The decline of movie trailers
The new trailer for the movie Ironman is out. Watching the trailer, you don?t so much get a sense that they are giving you hints and teases of the movie, but rather that they are giving you a complete and succinct summary of the entire film, from the opening sequences to the final battle scene. Matthew Yglesias repeated a joke about this: “Wildly Popular Iron Man Trailer To Be Adapted Into Full-Length Film.”
This new form of movie trailer is so exasperating. You get to see (and if you are sitting in a cinema its whether you like it or not) the entire plot fold out, leaving very little left for you to actually enjoying during the film. Christopher Orr at The New Republic also finds this annoying and decided to review a movie solely on the basis of the trailer before seeing the movie. His review is here. I won’t be surprising anyone to say that he gets it pretty right.
I can only assume that the blockbuster movie genre is becoming so generic that the plots in all these films are familiar to the public and that the studios think they are giving nothing away by revealing the plots. The reason that the public want to see the film is for the special effects and individual scenes and so by covering the entire scope of the film’s plot they get to show off all the juicy bits of the key scenes in the trailer.

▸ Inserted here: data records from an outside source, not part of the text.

-- ==== Sys2Proof/Machine/Defaults.lean ====
section
/-!
DEFINITION. The default of every parameter: what `State.reset` is built from.
-/

namespace Sys2Proof.Machine

/-- The default FONT, the table of 20_memory.md R68 (PRESUMED by the spec itself: from general knowledge, GK2; log 2). -/
def defaultFont : Font := #v[
  0xF0, 0x90, 0x90, 0x90, 0xF0,  0x20, 0x60, 0x20, 0x20, 0x70,
  0xF0, 0x10, 0xF0, 0x80, 0xF0,  0xF0, 0x10, 0xF0, 0x10, 0xF0,
  0x90, 0x90, 0xF0, 0x10, 0x10,  0xF0, 0x80, 0xF0, 0x10, 0xF0,
  0xF0, 0x80, 0xF0, 0x90, 0xF0,  0xF0, 0x10, 0x20, 0x40, 0x40,
  0xF0, 0x90, 0xF0, 0x90, 0xF0,  0xF0, 0x90, 0xF0, 0x10, 0xF0,
  0xF0, 0x90, 0xF0, 0x90, 0x90,  0xE0, 0x90, 0xE0, 0x90, 0xE0,
  0xF0, 0x80, 0x80, 0x80, 0xF0,  0xE0, 0x90, 0x90, 0x90, 0xE0,
  0xF0, 0x80, 0xF0, 0x80, 0xF0,  0xF0, 0x80, 0xF0, 0x80, 0x80]

/-- The defaults of 92_eei_decisions.md's parameter table. -/
def defaultConfig : Config where
  stackCapacity := 100
  font := defaultFont
  timerTickEnabled := false
  shlFlagNormalised := false

/-- PC_RESET (00_scope.md R6; 70_reset_and_hazards.md R282). -/
def pcReset : Word := 0x200#16

end Sys2Proof.Machine
end

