/-! ### Encoding a decoded word -/

/-- The instruction is one of the opcode map, and the word is its encoding. -/
def Instr.StandsFor (i : Instr) (w : Word) : Prop := i.WellFormed ∧ encode i = w

theorem unrecognised_standsFor (w : Word) (h : SelectsNone w) : (Instr.unrecognised w).StandsFor w :=
  ⟨(isUnrecognisedWord_iff w).mpr h, rfl⟩

theorem encNNN_of_fields {w : Word} {c : Nibble} (hc : (fieldC w).toNat = c.toNat) : encNNN c (fieldNNN w) = w := by
  rw [← BitVec.eq_of_toNat_eq hc, encNNN_fields]

theorem encXNN_of_fields {w : Word} {c : Nibble} {nn : Byte} (hc : (fieldC w).toNat = c.toNat)
    (hnn : (fieldNN w).toNat = nn.toNat) : encXNN c (fieldX w) nn = w := by
  rw [← BitVec.eq_of_toNat_eq hc, ← BitVec.eq_of_toNat_eq hnn, encXNN_fields]

theorem encXYN_of_fields {w : Word} {c n : Nibble} (hc : (fieldC w).toNat = c.toNat)
    (hn : (fieldN w).toNat = n.toNat) : encXYN c (fieldX w) (fieldY w) n = w := by
  rw [← BitVec.eq_of_toNat_eq hc, ← BitVec.eq_of_toNat_eq hn, encXYN_fields]

theorem decodeClass8_standsFor (w : Word) (hc : (fieldC w).toNat = 0x8) : (decodeClass8 w).StandsFor w := by
  unfold decodeClass8
  split
  case h_10 =>
    have hn : (fieldN w).toNat < 16 := (fieldN w).isLt
    refine unrecognised_standsFor w (.inl ⟨BitVec.eq_of_toNat_eq hc, ?_⟩)
    simp only [← BitVec.toNat_inj, BitVec.toNat_ofNat, List.mem_cons, List.not_mem_nil, or_false, imp_false] at *
    omega
  all_goals
    rename_i hn
    exact ⟨rfl, encXYN_of_fields hc hn⟩

theorem decodeClassE_standsFor (w : Word) (hc : (fieldC w).toNat = 0xE) : (decodeClassE w).StandsFor w := by
  unfold decodeClassE
  split
  case h_1 hnn | h_2 hnn => exact ⟨rfl, encXNN_of_fields hc hnn⟩
  case h_3 =>
    refine unrecognised_standsFor w (.inr (.inl ⟨BitVec.eq_of_toNat_eq hc, ?_⟩))
    simp_all [← BitVec.toNat_inj]

theorem decodeClassF_standsFor (w : Word) (hc : (fieldC w).toNat = 0xF) : (decodeClassF w).StandsFor w := by
  unfold decodeClassF
  split
  case h_10 =>
    refine unrecognised_standsFor w (.inr (.inr (.inl ⟨BitVec.eq_of_toNat_eq hc, ?_⟩)))
    simp_all [← BitVec.toNat_inj]
  all_goals
    rename_i hnn
    exact ⟨rfl, encXNN_of_fields hc hnn⟩

/-- Classes 5 and 9: the compared registers where the last nibble is 0, else no instruction (D11). -/
theorem ite_unrecognised_standsFor {w : Word} {i : Instr} (hi : fieldN w = 0x0#4 → i.StandsFor w)
    (hw : fieldN w ≠ 0x0#4 → SelectsNone w) : (if fieldN w = 0x0#4 then i else .unrecognised w).StandsFor w := by
  split
  case isTrue hn => exact hi hn
  case isFalse hn => exact unrecognised_standsFor w (hw hn)

theorem decodeClass_standsFor (w : Word) (hcls : w ≠ 0x00E0#16) (hret : w ≠ 0x00EE#16) :
    (decodeClass w).StandsFor w := by
  unfold decodeClass
  split
  case h_1 hc =>
    have hw : encNNN 0x0#4 (fieldNNN w) = w := encNNN_of_fields hc
    refine ⟨?_, hw⟩
    have hncls : fieldNNN w ≠ 0x0E0#12 := fun h => hcls (by rw [← hw, h]; rfl)
    have hnret : fieldNNN w ≠ 0x0EE#12 := fun h => hret (by rw [← hw, h]; rfl)
    simp [Instr.WellFormed, Instr.wellFormed, sysOperandOk, hncls, hnret]
  case h_2 hc | h_3 hc | h_11 hc | h_12 hc => exact ⟨rfl, encNNN_of_fields hc⟩
  case h_4 hc | h_5 hc | h_7 hc | h_8 hc | h_13 hc => exact ⟨rfl, encXNN_of_fields hc rfl⟩
  case h_6 hc =>
    exact ite_unrecognised_standsFor (fun hn => ⟨rfl, encXYN_of_fields hc (congrArg _ hn)⟩)
      fun hn => .inr (.inr (.inr (.inl ⟨BitVec.eq_of_toNat_eq hc, hn⟩)))
  case h_10 hc =>
    exact ite_unrecognised_standsFor (fun hn => ⟨rfl, encXYN_of_fields hc (congrArg _ hn)⟩)
      fun hn => .inr (.inr (.inr (.inr ⟨BitVec.eq_of_toNat_eq hc, hn⟩)))
  case h_9 hc => exact decodeClass8_standsFor w hc
  case h_14 hc => exact ⟨rfl, encXYN_of_fields hc rfl⟩
  case h_15 hc => exact decodeClassE_standsFor w hc
  case h_16 =>
    have hlt : (fieldC w).toNat < 16 := (fieldC w).isLt
    have hc : (fieldC w).toNat = 0xF := by
      simp only [imp_false] at *
      omega
    exact decodeClassF_standsFor w hc

/-- Settles O2: the two literals, then class by class. -/
theorem encodeOfDecode : Obligations.EncodeOfDecode := by
  unfold Obligations.EncodeOfDecode
  intro w
  change (decode w).StandsFor w
  unfold decode
  split
  case isTrue hcls => exact ⟨rfl, hcls.symm⟩
  case isFalse hcls =>
    split
    case isTrue hret => exact ⟨rfl, hret.symm⟩
    case isFalse hret => exact decodeClass_standsFor w hcls hret

/-- Two bytes hold one instruction: the one of their word. -/
theorem decodeBytes_pair_iff (hi lo : Byte) (i : Instr) :
    decodeBytes [hi, lo] = .ok (i, []) ↔ decode (wordOfBytes hi lo) = i := by
  simp [decodeBytes]

/-- Settles O4: each pair of bytes is one word, and each word is looked up in the opcode map. -/
theorem workedEncodingsDecode : Obligations.WorkedEncodingsDecode := by
  unfold Obligations.WorkedEncodingsDecode
  simp only [decodeBytes_pair_iff]
  decide

/-! ### The no-op of R85 -/

theorem exec_unrecognised (w : Word) (s : State) : exec (.unrecognised w) s = .next s.advance := rfl

/-- PC goes to the next word, and nothing else changes. -/
theorem Machine.State.advance_effect (s : State) :
    s.advance.pc = s.pc + 2#16 ∧ OnlyChanges [.pc] [] s s.advance :=
  ⟨s.pcPlus_eq 2, s.advance_frame⟩

theorem decode_eq_unrecognised_iff (w : Word) : decode w = .unrecognised w ↔ SelectsNone w := by
  refine ⟨fun h => (isUnrecognisedWord_iff w).mp ?_, decode_unrecognised w⟩
  obtain ⟨hwf, -⟩ := encodeOfDecode w
  rwa [h] at hwf

/-- Settles O3: the words of R85's table, and the one operation that such a word runs. -/
theorem unrecognisedWordsAreNoOps : Obligations.UnrecognisedWordsAreNoOps := by
  unfold Obligations.UnrecognisedWordsAreNoOps
  exact ⟨decode_eq_unrecognised_iff, fun w s => ⟨_, exec_unrecognised w s, s.advance_effect⟩⟩

end Sys2Proof
end

section
/-!
SUPPORT. The step cycle (70_reset_and_hazards.md R284): what a step does in each STATUS, what a fetch reads, and that
every instruction, step and run of actions answers a next state.
-/

namespace Sys2Proof

open Machine

/-! ### The step in each STATUS -/

section
variable {s : State}

theorem step_run (h : s.status = .run) : step s = exec (decode s.fetch) s := by
  simp [step, State.stepCycle, h, State.runOne]

theorem step_waitKey {x : Reg} (h : s.status = .waitKey x) : step s = .next s := by
  simp [step, State.stepCycle, h]

theorem step_fault {kind : FaultKind} {pc w : Word} (h : s.status = .fault kind pc w) : step s = .next s := by
  simp [step, State.stepCycle, h]

/-- A step is one instruction, or nothing. -/
theorem step_cases (s : State) : step s = exec (decode s.fetch) s ∨ step s = .next s := by
  cases hstatus : s.status with
  | run => exact .inl (step_run hstatus)
  | waitKey x => exact .inr (step_waitKey hstatus)
  | fault kind pc w => exact .inr (step_fault hstatus)

end

/-! ### The fetched word -/

/-- R62: the second byte is read at the 16-bit sum PC + 1. -/
theorem Machine.State.fetch_eq (s : State) :
    s.fetch = wordOfBytes (s.memRead s.pc.toNat) (s.memRead (s.pc + 1#16).toNat) := by
  rw [State.fetch, ← s.pcPlus_eq 1]
  rfl

theorem wordOfBytes_toNat (hi lo : Byte) : (wordOfBytes hi lo).toNat = 256 * hi.toNat + lo.toNat := by
  rw [wordOfBytes, BitVec.toNat_append, Nat.shiftLeft_eq, Nat.mul_comm, ← Nat.two_pow_add_eq_or_of_lt lo.isLt]

/-- Settles O6: the port reduces both addresses, and the second is a 16-bit sum. -/
theorem fetchIsBigEndian : Obligations.FetchIsBigEndian := by
  unfold Obligations.FetchIsBigEndian
  intro s
  rw [State.memRead_mod, State.memRead_mod, s.fetch_eq, wordOfBytes_toNat, BitVec.toNat_add]
  rfl

/-- Settles O5: STATUS by STATUS; the bytes of the second clause are the fetched word's. -/
theorem stepRunsDecodedInstruction : Obligations.StepRunsDecodedInstruction := by
  unfold Obligations.StepRunsDecodedInstruction
  refine fun s => ⟨fun hrun => ⟨step_run hrun, fun i hi => ?_⟩, fun x => step_waitKey, fun kind pc w => step_fault⟩
  rw [decodeBytes_pair_iff, ← s.fetch_eq] at hi
  subst hi
  exact ⟨(encodeOfDecode s.fetch).1, step_run hrun⟩

/-- Settles O59: the instruction of an idle state is a jump to its own address. -/
theorem idleIsAFixedPoint : Obligations.IdleIsAFixedPoint := by
  unfold Obligations.IdleIsAFixedPoint
  rintro s ⟨hrun, nnn, hdecode, hself⟩
  obtain ⟨-, hjp⟩ := jumpSetsPc nnn
  obtain ⟨t, hnext, -, -, hsame⟩ := hjp s
  rw [step_run hrun, hdecode, hnext, hsame hself]

/-! ### Every action completes -/

theorem exec_completes (i : Instr) (s : State) : ∃ t, exec i s = .next t := by
  obtain ⟨t, hnext, -⟩ := exec_next_frame i s
  exact ⟨t, hnext⟩

theorem step_completes (s : State) : ∃ t, step s = .next t := by
  obtain hexec | hidle := step_cases s
  · rw [hexec]
    exact exec_completes _ s
  · exact ⟨s, hidle⟩

theorem act_completes (s : State) (a : HostAction) : ∃ t, act s a = .next t := by
  cases a with
  | step => exact step_completes s
  | setKeys m => exact ⟨_, rfl⟩
  | keyPress k => exact ⟨_, rfl⟩
  | timerTick => exact ⟨_, rfl⟩

/-- A run is its first action and the rest of it from there. -/
theorem runActions_cons {s u : State} {a : HostAction} (h : act s a = .next u) (rest : List HostAction) :
    runActions s (a :: rest) = runActions u rest := by
  simp [runActions, h]

theorem runActions_completes (actions : List HostAction) (s : State) : ∃ t, runActions s actions = .next t := by
  induction actions generalizing s with
  | nil => exact ⟨s, rfl⟩
  | cons a rest ih =>
    obtain ⟨u, hfirst⟩ := act_completes s a
    rw [runActions_cons hfirst]
    exact ih u

/-- Settles O7: instructions, then steps, then runs. -/
theorem everyActionCompletes : Obligations.EveryActionCompletes := by
  unfold Obligations.EveryActionCompletes
  exact ⟨exec_completes, step_completes, runActions_completes⟩

end Sys2Proof
end

section
/-!
SUPPORT. The invariant `State.Inv` (10_state.md R27, R28; 20_memory.md R60): each shared operation keeps it, so every
instruction, step and host action does, and every reachable state meets it.
-/

namespace Sys2Proof

open Machine

/-! ### The operations -/

namespace Machine
variable {s : State}

/-- The invariant speaks of memory, I, the stack and the parameters only. -/
theorem State.Inv.of_same {t : State} (h : s.Inv) (hmem : t.mem = s.mem := by simp) (hi : t.i = s.i := by simp)
    (hstack : t.stack = s.stack := by simp) (hsp : t.sp = s.sp := by simp)
    (hconfig : t.config = s.config := by simp) : t.Inv := by
  obtain ⟨index, pointer, store, capacity, memory⟩ := h
  exact ⟨by rwa [hi], by rwa [hsp, hconfig], by rwa [hstack, hconfig], by rwa [hconfig], by rwa [hconfig, hmem]⟩

theorem State.Inv.setReg (h : s.Inv) (x : Reg) (b : Byte) : (s.setReg x b).Inv := h.of_same

theorem State.Inv.setFlag (h : s.Inv) (b : Byte) : (s.setFlag b).Inv := h.of_same

theorem State.Inv.jump (h : s.Inv) (target : Word) : (s.jump target).Inv := h.of_same

theorem State.Inv.advance (h : s.Inv) : s.advance.Inv := h.of_same

theorem State.Inv.skipIf (h : s.Inv) (c : Bool) : (s.skipIf c).Inv := h.of_same

theorem State.Inv.writeAndAdvance (h : s.Inv) (x : Reg) (b : Byte) : (s.writeAndAdvance x b).Inv :=
  (h.setReg x b).advance

theorem State.Inv.drawn (h : s.Inv) : s.drawn.Inv := h.of_same

theorem State.Inv.setDt (h : s.Inv) (b : Byte) : (s.setDt b).Inv := h.of_same

theorem State.Inv.setSt (h : s.Inv) (b : Byte) : (s.setSt b).Inv := h.of_same

theorem State.Inv.setStatus (h : s.Inv) (u : Status) : (s.setStatus u).Inv := h.of_same
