/-- A C-LOOP syllable (R86). -/
def evalLoop (v : View) (o : LoopOp) (w : W32) : Eff :=
  match o with
  | .loop =>
    let fromReg := bitOf w 18
    let n : W32 := if fromReg then v.g.sOf (fld w 15 3) else BitVec.ofNat 32 (fld w 10 8 + 1)
    { ctl := .loop (bitOf w 19) (v.pc + BitVec.ofNat 16 (fld w 0 10)) n fromReg }
  | .rep => { ctl := .rep (fld w 0 16 + 1) true }
  | .repi => { ctl := .rep (fld w 0 16 + 1) false }

/-- A general register as BCHK reads it: its bits, unsigned (R87). -/
def grBits (g : Regs) (c : Nat) : Nat :=
  match grAt c with
  | .nr n => g.index g.nr n
  | x => (g.grOf x).toNat

/-- A C-CTL syllable (R87). -/
def evalCtl (v : View) (o : CtlOp) (w : W32) : Eff :=
  match o with
  | .nop => {}
  | .tend => { ctl := .tend, drains := true }
  | .flushi => { ctl := .flushi }
  | .break => { ctl := .brk (fld w 0 16) }
  | .bchk =>
    let i := grBits v.g (fld w 14 6)
    let pf := bitOf w 13
    let pn := fld w 9 4
    let bound := if pf then pdSize (v.g.pdOf pn) * v.g.unit else grBits v.g (fld w 7 6)
    if i ≥ bound then
      .fault { cause := causeBCHK, sub := pf.toNat, detail := (i : Int), pn := if pf then pn else 0, bound := bound }
    else {}

/-- What a syllable does, its guard taken as true (R72 to R87). -/
def evalOp (v : View) (o : SylOp) (w : W32) : Eff :=
  match o with
  | .mac o => evalMac v o w
  | .acc o => evalAcc v o w
  | .fp o => evalFp v o w
  | .vec o => evalVec v o w
  | .vmem .lvcpy => evalLong v .lvcpy w
  | .vmem .lvaddf => evalLong v .lvaddf w
  | .vmem o => evalVmemLocal v o w
  | .lou o => evalLou v o w
  | .smem o => evalSmem v o w
  | .svy o => evalSvy v o w
  | .alu o => evalAlu v o w
  | .mov o => evalMov v o w
  | .br o => evalBr v o w
  | .loop o => evalLoop v o w
  | .ctl o => evalCtl v o w

/-- What a syllable does: nothing where its guard reads 0 (R66). -/
def evalSyl (v : View) (w : W32) : Eff :=
  match decodeOp w with
  | some o => if v.g.pOf (pg w) then evalOp v o w else {}
  | none => {}

end Sys2Proof.Machine
end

In some ways this makes a lot of sense for the action films, which at their essence are a few minutes of multi-millions dollar computer generated special effects, with some poorly written linking scenes to drag it out to the need 80 minute film. I have always thought that there is an opportunity to for someone to create condensed versions of these films. A bit like the Reader’s Digest condensed novel, you could have a condensed film with just the 20 minutes of special effects, maybe with cut screens with the text “And then the fell in love and then the aliens landed” to bridge the missing parts.